Fotograaf (foto’s Woet Gianotten)
STIJN RADEMAKER

Woet Gianotten is 84 jaar oud, arts-seksuoloog en psychotherapeut. Hij werkte als consulent bij De Hoogstraat en De Trappenberg. Hij schreef tal van artikelen en meerdere boeken. Hoewel hij niet meer betrokken is bij patiëntenzorg is hij nog steeds actief in onderwijs en onderzoek. Naast revalidatieseksuologie houdt hij zich onder meer bezig met oncoseksuologie en gerontoseksuologie.

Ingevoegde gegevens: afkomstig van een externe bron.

-- ==== Sys2Proof/Laws/Actuation.lean ====
section
/-!
SUPPORT. What AP and the line queues can do, said once: `OnlyActuation` for every operation of Lines, Compose and
Planner that works on queues and plans.
-/

namespace Sys2Proof.Machine

/-! ### Folding over a list of pieces of work -/

/-- What every piece of work keeps, all of them keep. -/
theorem forEach_rel {α : Type} (R : State → State → Prop) (refl : ∀ s, R s s)
    (trans : ∀ {a b c}, R a b → R b c → R a c) {f : α → State → State} (h : ∀ x s, R s (f x s)) (xs : List α)
    (s : State) : R s (forEach xs f s) := by
  induction xs generalizing s with
  | nil => exact refl s
  | cons x xs ih => exact trans (h x s) (ih (f x s))

theorem forEach_keeps {α β : Type} (π : State → β) {f : α → State → State} (h : ∀ x s, π (f x s) = π s)
    (xs : List α) (s : State) : π (forEach xs f s) = π s :=
  forEach_rel (fun s t => π t = π s) (fun _ => rfl) (fun h1 h2 => h2.trans h1) h xs s

/-! ### The relation -/

namespace OnlyActuation

theorem refl (s : State) : OnlyActuation s s := ⟨rfl, fun _ => rfl, fun _ => rfl, fun _ => rfl, ⟨rfl, rfl, rfl⟩, fun _ h => h⟩

theorem trans {a b c : State} (h : OnlyActuation a b) (k : OnlyActuation b c) : OnlyActuation a c where
  rest := by
    have e1 := h.rest; have e2 := k.rest
    rw [← e2] at e1; exact e1
  lines l := (k.lines l).trans (h.lines l)
  plans n := (k.plans n).trans (h.plans n)
  air r := (k.air r).trans (h.air r)
  tables := ⟨k.tables.1.trans h.tables.1, k.tables.2.1.trans h.tables.2.1, k.tables.2.2.trans h.tables.2.2⟩
  fits l e := k.fits l (h.fits l e)

variable {s t : State} (h : OnlyActuation s t)
include h

theorem power : t.power = s.power := have e := congrArg State.power h.rest; e
theorem deaf : t.deaf = s.deaf := have e := congrArg State.deaf h.rest; e
theorem resetStage : t.resetStage = s.resetStage := have e := congrArg State.resetStage h.rest; e
theorem ti : t.ti = s.ti := have e := congrArg State.ti h.rest; e
theorem cl : t.cl = s.cl := have e := congrArg State.cl h.rest; e
theorem re : t.re = s.re := have e := congrArg State.re h.rest; e
theorem tu : t.tu = s.tu := have e := congrArg State.tu h.rest; e
theorem pu : t.pu = s.pu := have e := congrArg State.pu h.rest; e
theorem nu : t.nu = s.nu := have e := congrArg State.nu h.rest; e
theorem pending : t.pending = s.pending := have e := congrArg State.pending h.rest; e
theorem choices : t.choices = s.choices := have e := congrArg State.choices h.rest; e

theorem nodes (l : LineId) : (t.line l).nodes = (s.line l).nodes := have e := congrArg Line.nodes (h.lines l); e
theorem inFlight (l : LineId) : (t.line l).inFlight = (s.line l).inFlight := have e := congrArg Line.inFlight (h.lines l); e
theorem down (l : LineId) : (t.line l).down = (s.line l).down := have e := congrArg Line.down (h.lines l); e
theorem follow (l : LineId) : (t.line l).follow = (s.line l).follow := have e := congrArg Line.follow (h.lines l); e
theorem timeouts (l : LineId) : (t.line l).timeouts = (s.line l).timeouts := have e := congrArg Line.timeouts (h.lines l); e
theorem entry (n : NodeRef) : t.entry n = s.entry n := by simp only [State.entry, h.nodes]
theorem room (r : RoomId) : t.room r = s.room r := by simp only [State.room, h.re]
theorem suite (g : SuiteId) : t.suite g = s.suite g := by simp only [State.suite, h.re]
theorem time (r : RoomId) : t.time r = s.time r := by simp only [State.time, h.tu]
theorem notice (r : RoomId) : t.notice r = s.notice r := by simp only [State.notice, h.nu]
theorem source (i : SourceId) : t.source i = s.source i := by simp only [State.source, h.pu]
theorem nodesOf (r : RoomId) : t.nodesOf r = s.nodesOf r := by simp only [State.nodesOf, h.entry]

end OnlyActuation

theorem forEach_only {α : Type} {f : α → State → State} (h : ∀ x s, OnlyActuation s (f x s)) (xs : List α) (s : State) :
    OnlyActuation s (forEach xs f s) :=
  forEach_rel OnlyActuation OnlyActuation.refl OnlyActuation.trans h xs s

/-- Work on one line that keeps its frame and the length of its queue. -/
theorem onLine_only (l : LineId) (f : Line → Line) (s : State) (h : (f (s.line l)).frame = (s.line l).frame)
    (fits : (s.line l).queued.length ≤ 32 → (f (s.line l)).queued.length ≤ 32) : OnlyActuation s (onLine l f s) where
  rest := rfl
  lines k := by
    by_cases e : k = l
    · subst e; simpa using h
    · rw [line_onLine_ne e]
  plans _ := rfl
  air _ := rfl
  tables := ⟨rfl, rfl, rfl⟩
  fits k q := by
    by_cases e : k = l
    · subst e; simpa using fits q
    · rwa [line_onLine_ne e]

Jim Bender is 67 jaar oud, GZ-psycholoog en revalidatieseksuoloog. Hij heeft jaren gewerkt bij Basalt op verschillende locaties. Met Riet Pieters, revalidatieseksuoloog in Heliomare, heeft hij een onderwijs- en adviesbureau in de revalidatieseksuologie. Hij heeft het ZonMw project ‘Is revalidatie aan seks toe?’ geleid. Hij was betrokken bij meerdere promotietrajecten en was adviseur seksualiteit en relaties bij de CG-raad.

‘Anders dan veel psychologen liet ik
me niet afschrikken door cliënten
met lichamelijke beperkingen’
– Jim

Waarom ben je seksuoloog geworden?

Woet: ‘Ik heb een veelzijdige loopbaan gehad: ben tropenarts geweest in Afrika, abortusarts, aios gynaecologie en verloskunde, psychotherapeut en seksuoloog. Omdat ik in Afrika al heel veel geopereerd had, paste de positie van aios gynaecologie en verloskunde niet meer bij me. Maar ik bleef wel heel geïnteresseerd in gynaecologie, verloskunde, anticonceptie en seksuologie. Die interesse is al gevormd in mijn jeugd in Brabant waar de kerk destijds nog een enorme invloed had op alles wat met seksualiteit te maken had.’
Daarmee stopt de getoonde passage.